[Opening PROVIDED MATERIAL section]

-- ==== Sys2Proof/Certificates/Slice0/Obligations.lean ====
section
/-! DEFINITION. The statements for the provers. `leaves o u` says that the event answers a next state: u, after the work that
every event ends with, whose own frame is `EndOfEventFrame`. An equation `leaves (exec c s) (… with …)` gives the whole
next state of the command: what it changes, and that it changes nothing else. -/

open Sys2Proof Sys2Proof.Machine Sys2Proof.Safety

/-! ## The machine as a whole -/

/-- A step takes the command at the front of the queue and runs it on the state with the queue's rest. -/
def Obligations.StepTakesTheFrontCommand : Prop :=
  ∀ (c : Instr) (s : State) (rest : List Instr),
    step { s with pending := c :: rest } = exec c { s with pending := rest }

/-- Every command answers a next state and leaves the queue as it is: the table has no command that stops. -/
def Obligations.EveryCommandRuns : Prop :=
  ∀ (c : Instr) (s : State), ∃ t, exec c s = .next t ∧ t.pending = s.pending

/-- The work every event ends with (R82, R130, R139, R143, R148, R160, R183), once each in one order (the model's choice, log
entry 12), changes no measurement, no table entry, no custody record, no stored byte, no free block, no counter of the line,
no neighbour, no clock and no part of the Start-up Loader but ALERT#; a directory record only in its state; and the current
frame and the next sequence not at all (no selection runs there: log entry 10).
What it does. A look, made with the line ONLINE, the context IDLE and no hold, takes the first claim: READY, of highest
priority, the oldest of those. Its target is the possible target of highest rank, of lowest id among equal ranks, and the
transfer to it starts; without a possible target nothing does (R137, R139, R141). A PAUSED transfer goes on once no condition
of a block boundary holds (R143). The oldest custody frame is placed while none of its source is pending or current, and the
oldest inbound answer, and the frame FU-out waits with, while their places are empty (R82, R148, R160; the answer leaves its
list then, log entry 21; the waiting frame, log entry 6). -/
def Obligations.EndOfEventFrame : Prop :=
  (∀ s : State,
    s.finish = s.resume.look.giveBuilt.offerCustody.offerAnswer.grantPort.driveAlert ∧ s.finish.pfe = s.pfe ∧
      s.finish.de = s.de ∧ s.finish.dm = s.dm ∧ s.finish.lt = s.lt ∧ s.finish.ce = s.ce ∧
      s.finish.nt = s.nt ∧ s.finish.sc = s.sc ∧ s.finish.pending = s.pending ∧
      s.finish.em.mem = s.em.mem ∧ s.finish.em.free = s.em.free ∧
      s.finish.fu.inbound = s.fu.inbound ∧ s.finish.fu.hold = s.fu.hold ∧
      s.finish.lc.state = s.lc.state ∧ s.finish.lc.current = s.lc.current ∧ s.finish.lc.seq = s.lc.seq ∧
      s.finish.lc.errors = s.lc.errors ∧ s.finish.lc.echo = s.lc.echo ∧ s.finish.lc.drawn = s.lc.drawn ∧
      s.finish.lc.places.clash = s.lc.places.clash ∧ s.finish.lc.places.responder = s.lc.places.responder ∧
      s.finish.lc.places.neighbours = s.lc.places.neighbours ∧
      { s.finish.sl with alert := s.sl.alert } = s.sl ∧
      { s.finish.cs with directory := s.cs.directory } = s.cs ∧
      s.finish.cs.directory.map (fun r => { r with state := .ready }) =
        s.cs.directory.map fun r => { r with state := .ready }) ∧
    (∀ s : State,
      (s.lc.state ≠ .online ∨ s.fu.out ≠ .idle ∨ s.fu.hold ≠ none ∨ (∀ r ∈ s.cs.directory, r.state ≠ .ready) →
        s.look = s) ∧
        ∀ k r, s.lc.state = .online → s.fu.out = .idle → s.fu.hold = none → isFirstClaim s k r →
          ((∀ b ∈ s.nt.entries, ¬isTarget s r b) → s.look = s) ∧
            ∀ b ∈ s.nt.entries, isTarget s r b →
              (∀ b' ∈ s.nt.entries, isTarget s r b' →
                roleRank b'.role < roleRank b.role ∨ (roleRank b'.role = roleRank b.role ∧ b.id.toNat ≤ b'.id.toNat)) →
              s.look = transferOpened s r b.id) ∧
    (∀ s : State,
      ((∀ claim target n k, s.fu.out ≠ .active .paused claim target n k) ∨ ¬mayGoOn s → s.resume = s) ∧
        ∀ claim target n k r, s.fu.out = .active .paused claim target n k → mayGoOn s → s.recordOf claim = some r →
          s.resume = nextBlockAsked s claim target n r) ∧
    ∀ s : State,
      (s.ce.outgoing = [] ∨ s.lc.places.custody ≠ none ∨ (∃ c, s.lc.current = some c ∧ c.source = .custody) →
        s.offerCustody = s) ∧
        (∀ f l, s.ce.outgoing = f :: l → s.lc.places.custody = none →
          (∀ c, s.lc.current = some c → c.source ≠ .custody) →
          s.offerCustody = { s with lc := { s.lc with places := { s.lc.places with custody := some f.frame } } }) ∧
        (s.fu.answers = [] ∨ s.lc.places.fuIn ≠ none → s.offerAnswer = s) ∧
        (∀ f l, s.fu.answers = f :: l → s.lc.places.fuIn = none →
          s.offerAnswer =
            { s with
              fu := { s.fu with answers := l }, lc := { s.lc with places := { s.lc.places with fuIn := some f } } }) ∧
        (s.fu.built = none ∨ s.lc.places.fuOut ≠ none → s.giveBuilt = s) ∧
        ∀ f, s.fu.built = some f → s.lc.places.fuOut = none →
          s.giveBuilt =
            { s with
              fu := { s.fu with built := none }, lc := { s.lc with places := { s.lc.places with fuOut := some f } } }

/-- A frame's source learned or touched and its sequence recorded change nothing but the Neighbour Table, the adopted
source and the echo; and a source with an entry is present, of age 0, with the frame's sequence (R164, R171, R172). -/
def Obligations.HearingChangesOnlyTheNeighbours : Prop :=
  ∀ (s : State) (h : FrameHeader),
    { heard s h with
        nt := { (heard s h).nt with entries := s.nt.entries }
        sc := { (heard s h).sc with adopted := s.sc.adopted }
        lc := { (heard s h).lc with echo := s.lc.echo } } = s ∧
      (heard s h).lc.echo = true ∧
      (s.nt.entries.length < 32 → ((heard s h).neighbour h.src).isSome) ∧
      ∀ n, (heard s h).neighbour h.src = some n → n.age = 0 ∧ n.present = true ∧ n.lastSeq = some h.seq
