-- ==== Sys2Proof/Laws/Frames.lean ====
section
/-! SUPPORT. What each shared operation leaves unchanged: one lemma per operation, in the order of the definition files. A
block that is not named in a lemma may change; where only a part of a block may, its other fields are named one by one. -/

namespace Sys2Proof.Machine

@[simp] theorem State.setEntry_frame (s : State) (i : Nat) (e : Entry) :
    (State.setEntry s i e).pfe = s.pfe ∧ (State.setEntry s i e).de = s.de ∧ (State.setEntry s i e).dm = s.dm ∧
    (State.setEntry s i e).lt.length = s.lt.length ∧ (State.setEntry s i e).ce = s.ce ∧
    (State.setEntry s i e).cs = s.cs ∧ (State.setEntry s i e).em = s.em ∧ (State.setEntry s i e).fu = s.fu ∧
    (State.setEntry s i e).lc = s.lc ∧ (State.setEntry s i e).nt = s.nt ∧ (State.setEntry s i e).sc = s.sc ∧
    (State.setEntry s i e).sl = s.sl ∧ (State.setEntry s i e).pending = s.pending := by
  simp [State.setEntry]

@[simp] theorem State.mapLots_frame (s : State) (p : Entry → Bool) (f : Lot → Lot) :
    (State.mapLots s p f).pfe = s.pfe ∧ (State.mapLots s p f).de = s.de ∧ (State.mapLots s p f).dm = s.dm ∧
    (State.mapLots s p f).lt.length = s.lt.length ∧ (State.mapLots s p f).ce = s.ce ∧
    (State.mapLots s p f).cs = s.cs ∧ (State.mapLots s p f).em = s.em ∧ (State.mapLots s p f).fu = s.fu ∧
    (State.mapLots s p f).lc = s.lc ∧ (State.mapLots s p f).nt = s.nt ∧ (State.mapLots s p f).sc = s.sc ∧
    (State.mapLots s p f).sl = s.sl ∧ (State.mapLots s p f).pending = s.pending := by
  simp [State.mapLots]

@[simp] theorem State.place_frame (s : State) (src : FrameSource) (f : OutFrame) :
    (State.place s src f).pfe = s.pfe ∧ (State.place s src f).de = s.de ∧ (State.place s src f).dm = s.dm ∧
    (State.place s src f).lt = s.lt ∧ (State.place s src f).ce = s.ce ∧ (State.place s src f).cs = s.cs ∧
    (State.place s src f).em = s.em ∧ (State.place s src f).fu = s.fu ∧ (State.place s src f).lc.state = s.lc.state ∧
    (State.place s src f).lc.errors = s.lc.errors ∧
    (State.place s src f).lc.drawn = s.lc.drawn ∧ (State.place s src f).lc.seq = s.lc.seq ∧
    (State.place s src f).lc.current = s.lc.current ∧ (State.place s src f).lc.echo = s.lc.echo ∧
    (State.place s src f).nt = s.nt ∧ (State.place s src f).sc = s.sc ∧ (State.place s src f).sl = s.sl ∧
    (State.place s src f).pending = s.pending := by
  refine ⟨?_, ?_, ?_, ?_, ?_, ?_, ?_, ?_, ?_, ?_, ?_, ?_, ?_, ?_, ?_, ?_, ?_, ?_⟩ <;> rfl

@[simp] theorem State.withdraw_frame (s : State) (src : FrameSource) (p : OutFrame → Bool) :
    (State.withdraw s src p).pfe = s.pfe ∧ (State.withdraw s src p).de = s.de ∧ (State.withdraw s src p).dm = s.dm ∧
    (State.withdraw s src p).lt = s.lt ∧ (State.withdraw s src p).ce = s.ce ∧ (State.withdraw s src p).cs = s.cs ∧
    (State.withdraw s src p).em = s.em ∧ (State.withdraw s src p).fu = s.fu ∧
    (State.withdraw s src p).lc.state = s.lc.state ∧ (State.withdraw s src p).lc.errors = s.lc.errors ∧
    (State.withdraw s src p).lc.drawn = s.lc.drawn ∧
    (State.withdraw s src p).lc.seq = s.lc.seq ∧ (State.withdraw s src p).lc.echo = s.lc.echo ∧
    (State.withdraw s src p).nt = s.nt ∧ (State.withdraw s src p).sc = s.sc ∧ (State.withdraw s src p).sl = s.sl ∧
    (State.withdraw s src p).pending = s.pending := by
  refine ⟨?_, ?_, ?_, ?_, ?_, ?_, ?_, ?_, ?_, ?_, ?_, ?_, ?_, ?_, ?_, ?_, ?_⟩ <;> rfl

@[simp] theorem State.updateRecord_frame (s : State) (id : ClaimId) (f : Record → Record) :
    (State.updateRecord s id f).pfe = s.pfe ∧ (State.updateRecord s id f).de = s.de ∧
    (State.updateRecord s id f).dm = s.dm ∧ (State.updateRecord s id f).lt = s.lt ∧
    (State.updateRecord s id f).ce = s.ce ∧ (State.updateRecord s id f).cs.nextSerial = s.cs.nextSerial ∧
    (State.updateRecord s id f).cs.retry = s.cs.retry ∧ (State.updateRecord s id f).cs.retryDue = s.cs.retryDue ∧
    (State.updateRecord s id f).em = s.em ∧ (State.updateRecord s id f).fu = s.fu ∧
    (State.updateRecord s id f).lc = s.lc ∧ (State.updateRecord s id f).nt = s.nt ∧
    (State.updateRecord s id f).sc = s.sc ∧ (State.updateRecord s id f).sl = s.sl ∧
    (State.updateRecord s id f).pending = s.pending := by
  refine ⟨?_, ?_, ?_, ?_, ?_, ?_, ?_, ?_, ?_, ?_, ?_, ?_, ?_, ?_, ?_⟩ <;> rfl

[Closing PROVIDED MATERIAL section]

Every line in the listing that holds "Bool" belongs in the answer.

* SOLVED EXERCISE *
@[simp] theorem State.mapLots_frame (s : State) (p : Entry → Bool) (f : Lot → Lot) :
@[simp] theorem State.withdraw_frame (s : State) (src : FrameSource) (p : OutFrame → Bool) :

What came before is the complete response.